* [TASK OBJECTIVE] Every entry below, first to last, should be restated word for word.

___ RECORDS SUPPLIED

-- ==== Sys2Proof/Tests/Slice0.lean ====
section
/-! SUPPORT. Tests. -/

namespace Sys2Proof.Tests

theorem test_reset_idle : Sys2Proof.Machine.State.reset.pending = [] := rfl

end Sys2Proof.Tests
end

/-! PROOFS. The Tally (R641 to R657): the shared list operations, admission of records, the placing of a page, the flush engine and the read-out, and from these O49. -/

namespace Sys2Proof.Machine

open Sys2Proof

/-! ### The shared list operations -/

theorem dropFirst_eq_eraseP {α : Type} (p : α → Bool) (l : List α) : dropFirst p l = l.eraseP p := by
  induction l with
  | nil => rfl
  | cons x xs ih => rw [dropFirst, ih, List.eraseP_cons, cond_eq_ite]

theorem length_dropLast_of_mem {α : Type} {p : α → Bool} {l : List α} {x : α} (hx : x ∈ l) (hp : p x = true) : (dropLast p l).length + 1 = l.length := by
  have hpos : 0 < l.length := List.length_pos_of_mem hx
  rw [dropLast, dropFirst_eq_eraseP, List.length_reverse, List.length_eraseP_of_mem (List.mem_reverse.2 hx) hp, List.length_reverse]
  omega

theorem lowestSev_eq_none_iff {l : List Nat} {top : Nat} : lowestSev l top = none ↔ ∀ x ∈ l, top < x := by
  induction l with
  | nil => simp [lowestSev]
  | cons y ys ih =>
    rw [lowestSev, List.forall_mem_cons, ← ih]
    cases lowestSev ys top with
    | none => simp
    | some v => simp only [reduceCtorEq, and_false, iff_false]; split <;> simp

theorem lowestSev_eq_some_iff {l : List Nat} {top v : Nat} : lowestSev l top = some v ↔ v ∈ l ∧ v ≤ top ∧ ∀ x ∈ l, x ≤ top → v ≤ x := by
  induction l generalizing v with
  | nil => simp [lowestSev]
  | cons y ys ih =>
    rw [lowestSev]
    cases hw : lowestSev ys top with
    | none =>
      have habove := lowestSev_eq_none_iff.1 hw
      grind
    | some w =>
      obtain ⟨hmem, hle, hmin⟩ := ih.1 hw
      grind

theorem nth_upd_same {α : Type} (l : List α) (i : Nat) (f : α → α) (d : α) (h : i < l.length) : nth (upd l i f) i d = f (nth l i d) := by
  induction l generalizing i with
  | nil => simp at h
  | cons x xs ih =>
    cases i with
    | zero => rfl
    | succ i => exact ih i (by simpa using h)

theorem nth_upd_of_ne {α : Type} (l : List α) {i k : Nat} (f : α → α) (d : α) (h : k ≠ i) : nth (upd l i f) k d = nth l k d := by
  induction l generalizing i k with
  | nil => rfl
  | cons x xs ih =>
    cases i with
    | zero => cases k with
      | zero => exact absurd rfl h
      | succ k => rfl
    | succ i => cases k with
      | zero => rfl
      | succ k => exact ih (fun e => h (congrArg Nat.succ e))

theorem assoc_assocSet_same {κ α : Type} [DecidableEq κ] (l : List (κ × α)) (q : κ) (a : α) : assoc (assocSet l q a) q = some a := by
  induction l with
  | nil => simp [assocSet, assoc]
  | cons x xs ih => rw [assocSet]; split <;> simp [assoc, *]

theorem assoc_assocSet_of_ne {κ α : Type} [DecidableEq κ] (l : List (κ × α)) {q k : κ} (a : α) (h : k ≠ q) : assoc (assocSet l q a) k = assoc l k := by
  induction l with
  | nil => simp [assocSet, assoc, h.symm]
  | cons x xs ih => rw [assocSet]; split <;> simp_all [assoc, h.symm]

theorem mem_insertBy {α : Type} {key : α → Int} {a x : α} {l : List α} : x ∈ insertBy key a l ↔ x = a ∨ x ∈ l := by
  induction l with
  | nil => simp [insertBy]
  | cons b bs ih => rw [insertBy]; split <;> simp [ih, or_left_comm]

______

* [PROBLEM SOLUTION]
-- ==== Sys2Proof/Tests/Slice0.lean ====
section
/-! SUPPORT. Tests. -/

namespace Sys2Proof.Tests

theorem test_reset_idle : Sys2Proof.Machine.State.reset.pending = [] := rfl

end Sys2Proof.Tests
end

/-! PROOFS. The Tally (R641 to R657): the shared list operations, admission of records, the placing of a page, the flush engine and the read-out, and from these O49. -/

namespace Sys2Proof.Machine

open Sys2Proof

/-! ### The shared list operations -/

theorem dropFirst_eq_eraseP {α : Type} (p : α → Bool) (l : List α) : dropFirst p l = l.eraseP p := by
  induction l with
  | nil => rfl
  | cons x xs ih => rw [dropFirst, ih, List.eraseP_cons, cond_eq_ite]

theorem length_dropLast_of_mem {α : Type} {p : α → Bool} {l : List α} {x : α} (hx : x ∈ l) (hp : p x = true) : (dropLast p l).length + 1 = l.length := by
  have hpos : 0 < l.length := List.length_pos_of_mem hx
  rw [dropLast, dropFirst_eq_eraseP, List.length_reverse, List.length_eraseP_of_mem (List.mem_reverse.2 hx) hp, List.length_reverse]
  omega

theorem lowestSev_eq_none_iff {l : List Nat} {top : Nat} : lowestSev l top = none ↔ ∀ x ∈ l, top < x := by
  induction l with
  | nil => simp [lowestSev]
  | cons y ys ih =>
    rw [lowestSev, List.forall_mem_cons, ← ih]
    cases lowestSev ys top with
    | none => simp
    | some v => simp only [reduceCtorEq, and_false, iff_false]; split <;> simp

theorem lowestSev_eq_some_iff {l : List Nat} {top v : Nat} : lowestSev l top = some v ↔ v ∈ l ∧ v ≤ top ∧ ∀ x ∈ l, x ≤ top → v ≤ x := by
  induction l generalizing v with
  | nil => simp [lowestSev]
  | cons y ys ih =>
    rw [lowestSev]
    cases hw : lowestSev ys top with
    | none =>
      have habove := lowestSev_eq_none_iff.1 hw
      grind
    | some w =>
      obtain ⟨hmem, hle, hmin⟩ := ih.1 hw
      grind

theorem nth_upd_same {α : Type} (l : List α) (i : Nat) (f : α → α) (d : α) (h : i < l.length) : nth (upd l i f) i d = f (nth l i d) := by
  induction l generalizing i with
  | nil => simp at h
  | cons x xs ih =>
    cases i with
    | zero => rfl
    | succ i => exact ih i (by simpa using h)

theorem nth_upd_of_ne {α : Type} (l : List α) {i k : Nat} (f : α → α) (d : α) (h : k ≠ i) : nth (upd l i f) k d = nth l k d := by
  induction l generalizing i k with
  | nil => rfl
  | cons x xs ih =>
    cases i with
    | zero => cases k with
      | zero => exact absurd rfl h
      | succ k => rfl
    | succ i => cases k with
      | zero => rfl
      | succ k => exact ih (fun e => h (congrArg Nat.succ e))

theorem assoc_assocSet_same {κ α : Type} [DecidableEq κ] (l : List (κ × α)) (q : κ) (a : α) : assoc (assocSet l q a) q = some a := by
  induction l with
  | nil => simp [assocSet, assoc]
  | cons x xs ih => rw [assocSet]; split <;> simp [assoc, *]

theorem assoc_assocSet_of_ne {κ α : Type} [DecidableEq κ] (l : List (κ × α)) {q k : κ} (a : α) (h : k ≠ q) : assoc (assocSet l q a) k = assoc l k := by
  induction l with
  | nil => simp [assocSet, assoc, h.symm]
  | cons x xs ih => rw [assocSet]; split <;> simp_all [assoc, h.symm]

theorem mem_insertBy {α : Type} {key : α → Int} {a x : α} {l : List α} : x ∈ insertBy key a l ↔ x = a ∨ x ∈ l := by
  induction l with
  | nil => simp [insertBy]
  | cons b bs ih => rw [insertBy]; split <;> simp [ih, or_left_comm]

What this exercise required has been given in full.